In view of these achievements, Sargasso chose to print their own label name on the front of the CD inviting us to ‘take a plunge in the Sea of Sound’, unfortunately without mentioning the musicians themselves. It’s only on the back and sides of the CD where both title of the disc and names of musicians are revealed. Neither do the sleeve notes disclose anything: all that is presented is the total catalogue of other CDs one could order from Sargasso. [Update: Sargasso have since contacted us and provided the correct CD booklet, the review will be updated shortly to reflect this – ed.] On the plus side, this choice of minimal information might be sending the healthy message of ‘think for yourself’ rather than allowing the overload of biographical and extra-musical information commonly seen on many recordings to influence a listeners opinion. Despite this I feel it does these musicians a little disservice as the music offered on this CD is both as rich in content and craftsmanship as the listening experience to be gained from it.
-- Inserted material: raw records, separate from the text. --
-- ==== Sys2Proof/Laws/State.lean ====
section
/-! SUPPORT. One lemma per field of the ASIC per named update: a field the update does not name stays, and so does every
register where no register is written. -/

namespace Sys2Proof.Machine

variable (a : Asic)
For example, I was curious to learn about how these musicians may have worked together; the music recorded sounds more improvised than composed, and how much of this was the result of some outstanding collaborative work? The musicians were obviously concerned to allow the electronics to reveal the deeply sensuous nature of the different harps played. Whether the result of a collaboration or of a worked through composition both Helvacioğlu and Pancaroğlu have produced a recording that contains many hidden subtleties to discover and admire. For the discerning listener not put off by the ever present reverb but curious to hear an introductory portrait of two outstanding Turkish musicians, this compact suite of eight pieces is highly recommended.